WHAT TO DO
Looking at the data that follows, count the lines containing the word "setCcr" and write down only that count.
════════
-- ==== Sys2Proof/Machine/Operands.lean ====
section
/-! DEFINITION. The operand forms of 30_encoding.md section 2, and the shapes of instruction that the families share: an
operation on a register and an operand, on a register alone, on a memory byte, a load, a store, a branch. -/

namespace Sys2Proof.Machine

/-! ### Effective addresses and operands -/

/-- The effective address M (30_encoding.md R106 to R109): offsets are unsigned and the sum wraps. -/
def State.ea (s : State) : Addr → Word
  | .dir dd => joinBytes 0 dd
  | .ext hl => hl
  | .indX ff => s.ix + zext ff
  | .indY ff => s.iy + zext ff

/-- `Opnd8()` (30_encoding.md R126). -/
def State.opnd8 (s : State) : Src8 → Except Stop Byte
  | .imm ii => .ok ii
  | .mem m => s.read8 (s.ea m)

/-- `Opnd16()` (30_encoding.md R126). -/
def State.opnd16 (s : State) : Src16 → Except Stop Word
  | .imm jk => .ok jk
  | .mem m => s.read16 (s.ea m)

/-- The state that taking an 8-bit operand leaves: an immediate byte has been read with the instruction. -/
def State.afterOpnd8 (s : State) : Src8 → State
  | .imm _ => s
  | .mem m => s.afterRead (s.ea m)

/-- The state that taking a 16-bit operand leaves. -/
def State.afterOpnd16 (s : State) : Src16 → State
  | .imm _ => s
  | .mem m => s.afterRead16 (s.ea m)

/-- The target of a relative branch, from the address after its last byte (30_encoding.md R110). -/
def State.relTarget (s : State) (rr : Byte) : Word := s.pc + sext rr

/-! ### The registers that instructions share a shape over -/

/-- The accumulator a mnemonic names (30_encoding.md R112). -/
inductive Acc
  | a
  | b
deriving DecidableEq, Repr

def State.acc (s : State) : Acc → Byte
  | .a => s.a
  | .b => s.b

def State.setAcc (s : State) (r : Acc) (v : Byte) : State :=
  match r with
  | .a => s.setA v
  | .b => s.setB v

/-- The 16-bit register a mnemonic names. -/
inductive Reg16
  | d
  | ix
  | iy
  | sp
deriving DecidableEq, Repr

def State.reg16 (s : State) : Reg16 → Word
  | .d => s.d
  | .ix => s.ix
  | .iy => s.iy
  | .sp => s.sp

def State.setReg16 (s : State) (r : Reg16) (v : Word) : State :=
  match r with
  | .d => s.setD v
  | .ix => s.setIx v
  | .iy => s.setIy v
  | .sp => s.setSp v

/-! ### Shapes -/

/-- An 8-bit operation on an accumulator and an operand; the result goes to the accumulator. -/
def State.accOp (s : State) (r : Acc) (op : Byte → Byte → CCR → Byte × CCR) (src : Src8) : Except Stop State := do
  let m ← s.opnd8 src
  let s := s.afterOpnd8 src
  .ok ((s.setAcc r (op (s.acc r) m s.ccr).1).setCcr (op (s.acc r) m s.ccr).2)

/-- The same with the result thrown away: the flags alone. -/
def State.accTest (s : State) (r : Acc) (op : Byte → Byte → CCR → CCR) (src : Src8) : Except Stop State := do
  let m ← s.opnd8 src
  let s := s.afterOpnd8 src
  .ok (s.setCcr (op (s.acc r) m s.ccr))

/-- An operation on an accumulator alone. -/
def State.accUnary (s : State) (r : Acc) (op : Byte → CCR → Byte × CCR) : State :=
  (s.setAcc r (op (s.acc r) s.ccr).1).setCcr (op (s.acc r) s.ccr).2

/-- A read-modify-write of the byte at M: one read, one write, then the flags (20_memory.md R87, R88). -/
def State.memUnary (s : State) (op : Byte → CCR → Byte × CCR) (m : Addr) : Except Stop State := do
  let v ← s.read8 (s.ea m)
  let t ← (s.afterRead (s.ea m)).write8 (s.ea m) (op v s.ccr).1
  .ok (t.setCcr (op v s.ccr).2)

/-- A 16-bit operation on a register and an operand; the result goes to the register. -/
def State.regOp (s : State) (r : Reg16) (op : Word → Word → CCR → Word × CCR) (src : Src16) : Except Stop State := do
  let m ← s.opnd16 src
  let s := s.afterOpnd16 src
  .ok ((s.setReg16 r (op (s.reg16 r) m s.ccr).1).setCcr (op (s.reg16 r) m s.ccr).2)

/-- The same with the result thrown away: the flags alone. -/
def State.regTest (s : State) (r : Reg16) (op : Word → Word → CCR → CCR) (src : Src16) : Except Stop State := do
  let m ← s.opnd16 src
  let s := s.afterOpnd16 src
  .ok (s.setCcr (op (s.reg16 r) m s.ccr))

/-- A 16-bit operation on D alone. -/
def State.dUnary (s : State) (op : Word → CCR → Word × CCR) : State :=
  (s.setD (op s.d s.ccr).1).setCcr (op s.d s.ccr).2

/-- A load of an accumulator (40_load_store_transfer.md R200). -/
def State.loadAcc (s : State) (r : Acc) (src : Src8) : Except Stop State := do
  let m ← s.opnd8 src
  let s := s.afterOpnd8 src
  .ok ((s.setAcc r m).setCcr (logic8 m s.ccr))

/-- A load of a 16-bit register (40_load_store_transfer.md R200). -/
def State.loadReg (s : State) (r : Reg16) (src : Src16) : Except Stop State := do
  let v ← s.opnd16 src
  let s := s.afterOpnd16 src
  .ok ((s.setReg16 r v).setCcr (logic16 v s.ccr))

/-- A store of an accumulator (40_load_store_transfer.md R200). -/
def State.storeAcc (s : State) (r : Acc) (m : Addr) : Except Stop State := do
  let t ← s.write8 (s.ea m) (s.acc r)
  .ok (t.setCcr (logic8 (s.acc r) s.ccr))

/-- A store of a 16-bit register (40_load_store_transfer.md R200). -/
def State.storeReg (s : State) (r : Reg16) (m : Addr) : Except Stop State := do
  let t ← s.write16 (s.ea m) (s.reg16 r)
  .ok (t.setCcr (logic16 (s.reg16 r) s.ccr))

/-- Add to an index register and write Z from the sum (42_arithmetic.md R280 to R283). -/
def State.stepIndex (s : State) (r : Reg16) (delta : Word) : State :=
  (s.setReg16 r (s.reg16 r + delta)).setCcr (indexFlags (s.reg16 r + delta) s.ccr)

/-- Exchange D with an index register; no flag changes (40_load_store_transfer.md R219, R220). -/
def State.exchangeD (s : State) (r : Reg16) : State := (s.setReg16 r s.d).setD (s.reg16 r)

/-- Push the return address and go to `target` (47_jump_subroutine.md R392, R393). -/
def State.callTo (s : State) (target : Word) : Except Stop State := do
  let t ← s.push16 s.pc
  .ok (t.setPc target)

/-- A branch: PC moves when the condition holds, and nothing else ever changes (46_branch.md R360). -/
def State.branchIf (s : State) (cond : Bool) (rr : Byte) : State := bif cond then s.setPc (s.relTarget rr) else s

end Sys2Proof.Machine
end

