-- ==== Sys2Proof/Laws/State.lean ====
section
/-! SUPPORT. One lemma for each field and each update of the state, true by computation, so that no later proof unfolds an
update. -/

namespace Sys2Proof.Machine

variable (s : State)

@[simp] theorem State.setA_a (v : Byte) : (s.setA v).a = v := rfl
@[simp] theorem State.setA_b (v : Byte) : (s.setA v).b = s.b := rfl
@[simp] theorem State.setA_ix (v : Byte) : (s.setA v).ix = s.ix := rfl
@[simp] theorem State.setA_iy (v : Byte) : (s.setA v).iy = s.iy := rfl
@[simp] theorem State.setA_sp (v : Byte) : (s.setA v).sp = s.sp := rfl
@[simp] theorem State.setA_pc (v : Byte) : (s.setA v).pc = s.pc := rfl
@[simp] theorem State.setA_ccr (v : Byte) : (s.setA v).ccr = s.ccr := rfl
@[simp] theorem State.setA_runState (v : Byte) : (s.setA v).runState = s.runState := rfl
@[simp] theorem State.setA_iDelay (v : Byte) : (s.setA v).iDelay = s.iDelay := rfl
@[simp] theorem State.setA_mem (v : Byte) : (s.setA v).mem = s.mem := rfl
@[simp] theorem State.setA_deviceLog (v : Byte) : (s.setA v).deviceLog = s.deviceLog := rfl
@[simp] theorem State.setA_pending (v : Byte) : (s.setA v).pending = s.pending := rfl
@[simp] theorem State.setA_inputs (v : Byte) : (s.setA v).inputs = s.inputs := rfl
@[simp] theorem State.setA_draws (v : Byte) : (s.setA v).draws = s.draws := rfl
@[simp] theorem State.setA_params (v : Byte) : (s.setA v).params = s.params := rfl

@[simp] theorem State.setB_a (v : Byte) : (s.setB v).a = s.a := rfl
@[simp] theorem State.setB_b (v : Byte) : (s.setB v).b = v := rfl
@[simp] theorem State.setB_ix (v : Byte) : (s.setB v).ix = s.ix := rfl
@[simp] theorem State.setB_iy (v : Byte) : (s.setB v).iy = s.iy := rfl
@[simp] theorem State.setB_sp (v : Byte) : (s.setB v).sp = s.sp := rfl
@[simp] theorem State.setB_pc (v : Byte) : (s.setB v).pc = s.pc := rfl
@[simp] theorem State.setB_ccr (v : Byte) : (s.setB v).ccr = s.ccr := rfl
@[simp] theorem State.setB_runState (v : Byte) : (s.setB v).runState = s.runState := rfl
@[simp] theorem State.setB_iDelay (v : Byte) : (s.setB v).iDelay = s.iDelay := rfl
@[simp] theorem State.setB_mem (v : Byte) : (s.setB v).mem = s.mem := rfl
@[simp] theorem State.setB_deviceLog (v : Byte) : (s.setB v).deviceLog = s.deviceLog := rfl
@[simp] theorem State.setB_pending (v : Byte) : (s.setB v).pending = s.pending := rfl
@[simp] theorem State.setB_inputs (v : Byte) : (s.setB v).inputs = s.inputs := rfl
@[simp] theorem State.setB_draws (v : Byte) : (s.setB v).draws = s.draws := rfl
@[simp] theorem State.setB_params (v : Byte) : (s.setB v).params = s.params := rfl

@[simp] theorem State.setIx_a (v : Word) : (s.setIx v).a = s.a := rfl
@[simp] theorem State.setIx_b (v : Word) : (s.setIx v).b = s.b := rfl
@[simp] theorem State.setIx_ix (v : Word) : (s.setIx v).ix = v := rfl
@[simp] theorem State.setIx_iy (v : Word) : (s.setIx v).iy = s.iy := rfl
@[simp] theorem State.setIx_sp (v : Word) : (s.setIx v).sp = s.sp := rfl
@[simp] theorem State.setIx_pc (v : Word) : (s.setIx v).pc = s.pc := rfl
@[simp] theorem State.setIx_ccr (v : Word) : (s.setIx v).ccr = s.ccr := rfl
@[simp] theorem State.setIx_runState (v : Word) : (s.setIx v).runState = s.runState := rfl
@[simp] theorem State.setIx_iDelay (v : Word) : (s.setIx v).iDelay = s.iDelay := rfl
@[simp] theorem State.setIx_mem (v : Word) : (s.setIx v).mem = s.mem := rfl
@[simp] theorem State.setIx_deviceLog (v : Word) : (s.setIx v).deviceLog = s.deviceLog := rfl
@[simp] theorem State.setIx_pending (v : Word) : (s.setIx v).pending = s.pending := rfl
@[simp] theorem State.setIx_inputs (v : Word) : (s.setIx v).inputs = s.inputs := rfl
@[simp] theorem State.setIx_draws (v : Word) : (s.setIx v).draws = s.draws := rfl
@[simp] theorem State.setIx_params (v : Word) : (s.setIx v).params = s.params := rfl

@[simp] theorem State.setIy_a (v : Word) : (s.setIy v).a = s.a := rfl
@[simp] theorem State.setIy_b (v : Word) : (s.setIy v).b = s.b := rfl
@[simp] theorem State.setIy_ix (v : Word) : (s.setIy v).ix = s.ix := rfl
@[simp] theorem State.setIy_iy (v : Word) : (s.setIy v).iy = v := rfl
@[simp] theorem State.setIy_sp (v : Word) : (s.setIy v).sp = s.sp := rfl
@[simp] theorem State.setIy_pc (v : Word) : (s.setIy v).pc = s.pc := rfl
@[simp] theorem State.setIy_ccr (v : Word) : (s.setIy v).ccr = s.ccr := rfl
@[simp] theorem State.setIy_runState (v : Word) : (s.setIy v).runState = s.runState := rfl
@[simp] theorem State.setIy_iDelay (v : Word) : (s.setIy v).iDelay = s.iDelay := rfl
@[simp] theorem State.setIy_mem (v : Word) : (s.setIy v).mem = s.mem := rfl
@[simp] theorem State.setIy_deviceLog (v : Word) : (s.setIy v).deviceLog = s.deviceLog := rfl
@[simp] theorem State.setIy_pending (v : Word) : (s.setIy v).pending = s.pending := rfl
@[simp] theorem State.setIy_inputs (v : Word) : (s.setIy v).inputs = s.inputs := rfl
@[simp] theorem State.setIy_draws (v : Word) : (s.setIy v).draws = s.draws := rfl
@[simp] theorem State.setIy_params (v : Word) : (s.setIy v).params = s.params := rfl

@[simp] theorem State.setSp_a (v : Word) : (s.setSp v).a = s.a := rfl
@[simp] theorem State.setSp_b (v : Word) : (s.setSp v).b = s.b := rfl
@[simp] theorem State.setSp_ix (v : Word) : (s.setSp v).ix = s.ix := rfl
@[simp] theorem State.setSp_iy (v : Word) : (s.setSp v).iy = s.iy := rfl
@[simp] theorem State.setSp_sp (v : Word) : (s.setSp v).sp = v := rfl
@[simp] theorem State.setSp_pc (v : Word) : (s.setSp v).pc = s.pc := rfl
@[simp] theorem State.setSp_ccr (v : Word) : (s.setSp v).ccr = s.ccr := rfl
@[simp] theorem State.setSp_runState (v : Word) : (s.setSp v).runState = s.runState := rfl
@[simp] theorem State.setSp_iDelay (v : Word) : (s.setSp v).iDelay = s.iDelay := rfl
@[simp] theorem State.setSp_mem (v : Word) : (s.setSp v).mem = s.mem := rfl
@[simp] theorem State.setSp_deviceLog (v : Word) : (s.setSp v).deviceLog = s.deviceLog := rfl
@[simp] theorem State.setSp_pending (v : Word) : (s.setSp v).pending = s.pending := rfl
@[simp] theorem State.setSp_inputs (v : Word) : (s.setSp v).inputs = s.inputs := rfl
@[simp] theorem State.setSp_draws (v : Word) : (s.setSp v).draws = s.draws := rfl
@[simp] theorem State.setSp_params (v : Word) : (s.setSp v).params = s.params := rfl

@[simp] theorem State.setPc_a (v : Word) : (s.setPc v).a = s.a := rfl
@[simp] theorem State.setPc_b (v : Word) : (s.setPc v).b = s.b := rfl
@[simp] theorem State.setPc_ix (v : Word) : (s.setPc v).ix = s.ix := rfl
@[simp] theorem State.setPc_iy (v : Word) : (s.setPc v).iy = s.iy := rfl
@[simp] theorem State.setPc_sp (v : Word) : (s.setPc v).sp = s.sp := rfl
@[simp] theorem State.setPc_pc (v : Word) : (s.setPc v).pc = v := rfl
@[simp] theorem State.setPc_ccr (v : Word) : (s.setPc v).ccr = s.ccr := rfl
@[simp] theorem State.setPc_runState (v : Word) : (s.setPc v).runState = s.runState := rfl
@[simp] theorem State.setPc_iDelay (v : Word) : (s.setPc v).iDelay = s.iDelay := rfl
@[simp] theorem State.setPc_mem (v : Word) : (s.setPc v).mem = s.mem := rfl
@[simp] theorem State.setPc_deviceLog (v : Word) : (s.setPc v).deviceLog = s.deviceLog := rfl
@[simp] theorem State.setPc_pending (v : Word) : (s.setPc v).pending = s.pending := rfl
@[simp] theorem State.setPc_inputs (v : Word) : (s.setPc v).inputs = s.inputs := rfl
@[simp] theorem State.setPc_draws (v : Word) : (s.setPc v).draws = s.draws := rfl
@[simp] theorem State.setPc_params (v : Word) : (s.setPc v).params = s.params := rfl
════════
ANSWER TO THE PROBLEM
12